--- DATA RECORDS Enclosed Below ---
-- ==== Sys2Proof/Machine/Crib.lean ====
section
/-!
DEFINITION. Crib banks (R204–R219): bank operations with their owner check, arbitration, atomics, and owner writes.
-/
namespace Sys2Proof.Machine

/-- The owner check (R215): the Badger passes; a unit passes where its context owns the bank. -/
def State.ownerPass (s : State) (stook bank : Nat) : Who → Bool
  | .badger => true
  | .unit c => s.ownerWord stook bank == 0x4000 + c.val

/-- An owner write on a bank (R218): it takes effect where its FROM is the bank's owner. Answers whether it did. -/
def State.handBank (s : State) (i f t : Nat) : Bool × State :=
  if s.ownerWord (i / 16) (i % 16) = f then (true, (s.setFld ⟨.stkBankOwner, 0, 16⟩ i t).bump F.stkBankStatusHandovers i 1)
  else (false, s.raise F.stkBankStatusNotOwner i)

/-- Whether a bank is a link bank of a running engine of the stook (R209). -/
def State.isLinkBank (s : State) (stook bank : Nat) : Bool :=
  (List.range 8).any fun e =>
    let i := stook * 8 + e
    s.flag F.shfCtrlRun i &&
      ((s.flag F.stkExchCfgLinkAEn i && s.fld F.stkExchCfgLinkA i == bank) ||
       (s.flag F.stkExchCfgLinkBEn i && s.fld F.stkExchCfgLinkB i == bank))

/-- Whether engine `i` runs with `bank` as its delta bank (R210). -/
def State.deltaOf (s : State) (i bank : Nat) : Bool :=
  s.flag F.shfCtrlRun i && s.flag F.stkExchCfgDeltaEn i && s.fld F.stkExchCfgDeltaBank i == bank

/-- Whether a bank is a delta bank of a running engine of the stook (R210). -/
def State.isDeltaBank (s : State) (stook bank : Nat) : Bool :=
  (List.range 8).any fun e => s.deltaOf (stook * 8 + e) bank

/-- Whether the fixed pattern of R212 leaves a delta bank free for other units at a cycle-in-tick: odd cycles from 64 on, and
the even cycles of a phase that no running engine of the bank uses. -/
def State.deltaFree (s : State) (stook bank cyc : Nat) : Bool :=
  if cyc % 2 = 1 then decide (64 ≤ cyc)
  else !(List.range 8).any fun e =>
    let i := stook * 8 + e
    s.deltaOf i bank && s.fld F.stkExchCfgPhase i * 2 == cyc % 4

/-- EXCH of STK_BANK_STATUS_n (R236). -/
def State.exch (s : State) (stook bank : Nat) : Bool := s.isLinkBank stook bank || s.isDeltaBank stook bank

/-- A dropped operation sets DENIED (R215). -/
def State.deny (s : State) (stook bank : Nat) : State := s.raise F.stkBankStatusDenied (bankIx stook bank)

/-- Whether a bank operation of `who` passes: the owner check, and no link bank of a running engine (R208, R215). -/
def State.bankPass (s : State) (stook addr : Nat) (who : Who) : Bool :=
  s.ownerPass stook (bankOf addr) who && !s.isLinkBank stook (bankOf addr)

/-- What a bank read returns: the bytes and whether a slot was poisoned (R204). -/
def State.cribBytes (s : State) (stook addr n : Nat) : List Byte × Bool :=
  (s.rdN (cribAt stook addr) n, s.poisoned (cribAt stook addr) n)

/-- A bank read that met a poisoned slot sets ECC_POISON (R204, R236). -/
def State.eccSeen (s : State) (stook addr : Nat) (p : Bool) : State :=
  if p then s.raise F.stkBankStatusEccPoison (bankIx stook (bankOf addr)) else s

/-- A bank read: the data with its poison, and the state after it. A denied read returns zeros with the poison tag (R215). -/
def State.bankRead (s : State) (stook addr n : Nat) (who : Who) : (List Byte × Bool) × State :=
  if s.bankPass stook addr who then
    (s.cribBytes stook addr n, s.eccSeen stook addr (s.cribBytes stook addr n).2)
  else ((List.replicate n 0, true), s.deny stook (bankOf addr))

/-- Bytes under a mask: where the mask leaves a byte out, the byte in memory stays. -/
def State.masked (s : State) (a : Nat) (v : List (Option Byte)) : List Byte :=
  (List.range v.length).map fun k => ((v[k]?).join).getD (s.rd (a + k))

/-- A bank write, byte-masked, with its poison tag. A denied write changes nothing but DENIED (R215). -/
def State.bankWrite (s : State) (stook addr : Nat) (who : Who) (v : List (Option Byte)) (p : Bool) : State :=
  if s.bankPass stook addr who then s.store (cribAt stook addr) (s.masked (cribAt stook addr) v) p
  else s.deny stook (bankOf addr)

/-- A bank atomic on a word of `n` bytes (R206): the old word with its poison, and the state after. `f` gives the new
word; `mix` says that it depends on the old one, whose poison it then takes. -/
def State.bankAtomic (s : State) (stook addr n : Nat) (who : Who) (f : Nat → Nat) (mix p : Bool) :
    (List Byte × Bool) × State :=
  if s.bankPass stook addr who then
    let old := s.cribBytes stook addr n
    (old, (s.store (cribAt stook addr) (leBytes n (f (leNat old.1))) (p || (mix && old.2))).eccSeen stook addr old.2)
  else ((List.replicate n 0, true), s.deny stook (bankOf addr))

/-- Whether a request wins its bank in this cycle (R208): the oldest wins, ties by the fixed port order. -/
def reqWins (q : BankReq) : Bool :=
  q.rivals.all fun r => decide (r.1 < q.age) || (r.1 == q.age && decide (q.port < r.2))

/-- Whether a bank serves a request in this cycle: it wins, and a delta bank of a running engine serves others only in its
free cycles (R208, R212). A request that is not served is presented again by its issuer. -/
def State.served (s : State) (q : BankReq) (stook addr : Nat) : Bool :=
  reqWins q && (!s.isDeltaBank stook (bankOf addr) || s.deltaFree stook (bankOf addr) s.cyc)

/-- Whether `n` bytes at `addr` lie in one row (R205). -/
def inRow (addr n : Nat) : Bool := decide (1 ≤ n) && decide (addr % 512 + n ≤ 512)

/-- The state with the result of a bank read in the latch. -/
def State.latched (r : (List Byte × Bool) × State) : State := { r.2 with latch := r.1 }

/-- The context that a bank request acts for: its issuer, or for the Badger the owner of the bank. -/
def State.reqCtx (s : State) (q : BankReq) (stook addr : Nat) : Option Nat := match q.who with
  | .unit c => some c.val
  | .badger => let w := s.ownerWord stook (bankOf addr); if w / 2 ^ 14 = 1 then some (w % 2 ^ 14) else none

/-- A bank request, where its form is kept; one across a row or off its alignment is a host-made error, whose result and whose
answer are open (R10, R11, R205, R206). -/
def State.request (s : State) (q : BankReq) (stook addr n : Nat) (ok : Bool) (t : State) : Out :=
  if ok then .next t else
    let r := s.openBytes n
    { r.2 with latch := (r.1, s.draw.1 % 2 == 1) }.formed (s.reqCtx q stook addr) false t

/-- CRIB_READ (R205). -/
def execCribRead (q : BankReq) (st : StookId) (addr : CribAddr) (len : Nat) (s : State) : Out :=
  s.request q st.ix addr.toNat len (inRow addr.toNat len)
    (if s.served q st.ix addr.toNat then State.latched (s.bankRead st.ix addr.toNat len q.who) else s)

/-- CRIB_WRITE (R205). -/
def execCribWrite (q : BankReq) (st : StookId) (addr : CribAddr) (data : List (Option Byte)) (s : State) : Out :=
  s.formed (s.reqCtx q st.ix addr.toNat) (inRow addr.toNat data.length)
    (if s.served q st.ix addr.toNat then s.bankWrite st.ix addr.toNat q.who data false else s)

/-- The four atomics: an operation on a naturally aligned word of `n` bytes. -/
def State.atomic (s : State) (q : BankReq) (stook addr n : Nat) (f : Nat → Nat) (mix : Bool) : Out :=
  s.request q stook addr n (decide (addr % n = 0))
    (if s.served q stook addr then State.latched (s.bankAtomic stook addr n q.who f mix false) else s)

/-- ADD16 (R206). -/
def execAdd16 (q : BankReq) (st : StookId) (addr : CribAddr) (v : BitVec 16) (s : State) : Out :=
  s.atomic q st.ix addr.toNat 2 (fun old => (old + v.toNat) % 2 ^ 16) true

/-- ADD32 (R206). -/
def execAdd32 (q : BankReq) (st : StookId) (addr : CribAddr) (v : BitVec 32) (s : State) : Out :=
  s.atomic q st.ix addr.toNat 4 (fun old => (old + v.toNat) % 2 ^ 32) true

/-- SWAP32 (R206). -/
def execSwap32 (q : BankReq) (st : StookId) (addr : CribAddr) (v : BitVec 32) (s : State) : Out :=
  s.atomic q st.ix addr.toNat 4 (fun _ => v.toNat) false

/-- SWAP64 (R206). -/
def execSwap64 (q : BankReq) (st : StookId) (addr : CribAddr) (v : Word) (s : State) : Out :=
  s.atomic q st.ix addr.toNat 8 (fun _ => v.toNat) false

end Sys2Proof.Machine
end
--- End of Enclosed DATA RECORDS ---
→ **WHAT THE EXERCISE ASKS**: When you reach the line in the material above that holds "owns the bank. -/", begin reproducing lines exactly, and stop after the line that holds "stook (R209). -/".

→ **EXERCISE ANSWER**:
/-- The owner check (R215): the Badger passes; a unit passes where its context owns the bank. -/
def State.ownerPass (s : State) (stook bank : Nat) : Who → Bool
  | .badger => true
  | .unit c => s.ownerWord stook bank == 0x4000 + c.val

/-- An owner write on a bank (R218): it takes effect where its FROM is the bank's owner. Answers whether it did. -/
def State.handBank (s : State) (i f t : Nat) : Bool × State :=
  if s.ownerWord (i / 16) (i % 16) = f then (true, (s.setFld ⟨.stkBankOwner, 0, 16⟩ i t).bump F.stkBankStatusHandovers i 1)
  else (false, s.raise F.stkBankStatusNotOwner i)

/-- Whether a bank is a link bank of a running engine of the stook (R209). -/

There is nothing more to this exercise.